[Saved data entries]
--
theorem Only.sessionEnds (a0 : Session) (a1 : BurnOutcome) (hm : m &&& 589824 = 589824) (h : Only m x₀ s) :
    Only m x₀ (State.sessionEnds a0 a1 s).1 := by
  dsimp only [State.sessionEnds]
  repeat' first
      | with_reducible assumption | exact fun _ => ⟨rfl, rfl⟩ | exact fun _ => rfl
      | exact fun _ => ⟨rfl, rfl, rfl, rfl, rfl⟩ | intro _ | with_reducible apply Only.ite
      | with_reducible apply Only.fst_ite | with_reducible apply Only.snd_ite | with_reducible apply Only.noteSession
      | with_reducible apply Only.storeSession | with_reducible apply Only.onOtp_keep
      | with_reducible apply Only.raise | with_reducible apply Only.lockRegion | exact Part.sub hm rfl

theorem Only.vppEnds (a0 : Session) (a1 : ℕ) (a2 : List (BitVec 72 × BitVec 72)) (hm : m &&& 589826 = 589826)
    (h : Only m x₀ s) :
    Only m x₀ (State.vppEnds a0 a1 a2 s) := by
  dsimp only [State.vppEnds]
  repeat' first
      | with_reducible assumption | exact fun _ => ⟨rfl, rfl⟩ | exact fun _ => rfl
      | exact fun _ => ⟨rfl, rfl, rfl, rfl, rfl⟩ | intro _ | with_reducible apply Only.onOtp_keep
      | with_reducible apply Only.storeSession | with_reducible apply Only.settle | with_reducible apply Only.raise
      | exact Part.sub hm rfl

theorem Only.otpReadCmd (a0 : ℕ) (a1 : Word) (hm : m &&& 524288 = 524288) (h : Only m x₀ s) :
    Only m x₀ (State.otpReadCmd a0 a1 s).1 := by
  dsimp only [State.otpReadCmd]
  repeat' first
      | with_reducible assumption | exact fun _ => ⟨rfl, rfl⟩ | exact fun _ => rfl
      | exact fun _ => ⟨rfl, rfl, rfl, rfl, rfl⟩ | intro _ | with_reducible apply Only.ite
      | with_reducible apply Only.fst_ite | with_reducible apply Only.snd_ite | with_reducible apply Only.onOtp_keep

theorem Only.execOtpRead (a0 : ℕ) (a1 : Reader) (a2 : Word) (hm : m &&& 589827 = 589827) (h : Only m x₀ s) :
    ∀ u, (execOtpRead a0 a1 a2 s) = .next u → Only m x₀ u := by
  intro u e
  obtain rfl := Host.Outcome.next.inj e
  repeat' first
      | with_reducible assumption | exact fun _ => ⟨rfl, rfl⟩ | exact fun _ => rfl
      | exact fun _ => ⟨rfl, rfl, rfl, rfl, rfl⟩ | intro _ | with_reducible apply Only.plain
      | with_reducible apply Only.otpReadCmd | with_reducible apply Only.tick | exact Part.sub hm rfl

end Sys2Proof.Machine
end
--
Write out all of the records word for word.

**Exercise solution**
theorem Only.sessionEnds (a0 : Session) (a1 : BurnOutcome) (hm : m &&& 589824 = 589824) (h : Only m x₀ s) :
    Only m x₀ (State.sessionEnds a0 a1 s).1 := by
  dsimp only [State.sessionEnds]
  repeat' first
      | with_reducible assumption | exact fun _ => ⟨rfl, rfl⟩ | exact fun _ => rfl
      | exact fun _ => ⟨rfl, rfl, rfl, rfl, rfl⟩ | intro _ | with_reducible apply Only.ite
      | with_reducible apply Only.fst_ite | with_reducible apply Only.snd_ite | with_reducible apply Only.noteSession
      | with_reducible apply Only.storeSession | with_reducible apply Only.onOtp_keep
      | with_reducible apply Only.raise | with_reducible apply Only.lockRegion | exact Part.sub hm rfl

theorem Only.vppEnds (a0 : Session) (a1 : ℕ) (a2 : List (BitVec 72 × BitVec 72)) (hm : m &&& 589826 = 589826)
    (h : Only m x₀ s) :
    Only m x₀ (State.vppEnds a0 a1 a2 s) := by
  dsimp only [State.vppEnds]
  repeat' first
      | with_reducible assumption | exact fun _ => ⟨rfl, rfl⟩ | exact fun _ => rfl
      | exact fun _ => ⟨rfl, rfl, rfl, rfl, rfl⟩ | intro _ | with_reducible apply Only.onOtp_keep
      | with_reducible apply Only.storeSession | with_reducible apply Only.settle | with_reducible apply Only.raise
      | exact Part.sub hm rfl

theorem Only.otpReadCmd (a0 : ℕ) (a1 : Word) (hm : m &&& 524288 = 524288) (h : Only m x₀ s) :
    Only m x₀ (State.otpReadCmd a0 a1 s).1 := by
  dsimp only [State.otpReadCmd]
  repeat' first
      | with_reducible assumption | exact fun _ => ⟨rfl, rfl⟩ | exact fun _ => rfl
      | exact fun _ => ⟨rfl, rfl, rfl, rfl, rfl⟩ | intro _ | with_reducible apply Only.ite
      | with_reducible apply Only.fst_ite | with_reducible apply Only.snd_ite | with_reducible apply Only.onOtp_keep

theorem Only.execOtpRead (a0 : ℕ) (a1 : Reader) (a2 : Word) (hm : m &&& 589827 = 589827) (h : Only m x₀ s) :
    ∀ u, (execOtpRead a0 a1 a2 s) = .next u → Only m x₀ u := by
  intro u e
  obtain rfl := Host.Outcome.next.inj e
  repeat' first
      | with_reducible assumption | exact fun _ => ⟨rfl, rfl⟩ | exact fun _ => rfl
      | exact fun _ => ⟨rfl, rfl, rfl, rfl, rfl⟩ | intro _ | with_reducible apply Only.plain
      | with_reducible apply Only.otpReadCmd | with_reducible apply Only.tick | exact Part.sub hm rfl

end Sys2Proof.Machine
end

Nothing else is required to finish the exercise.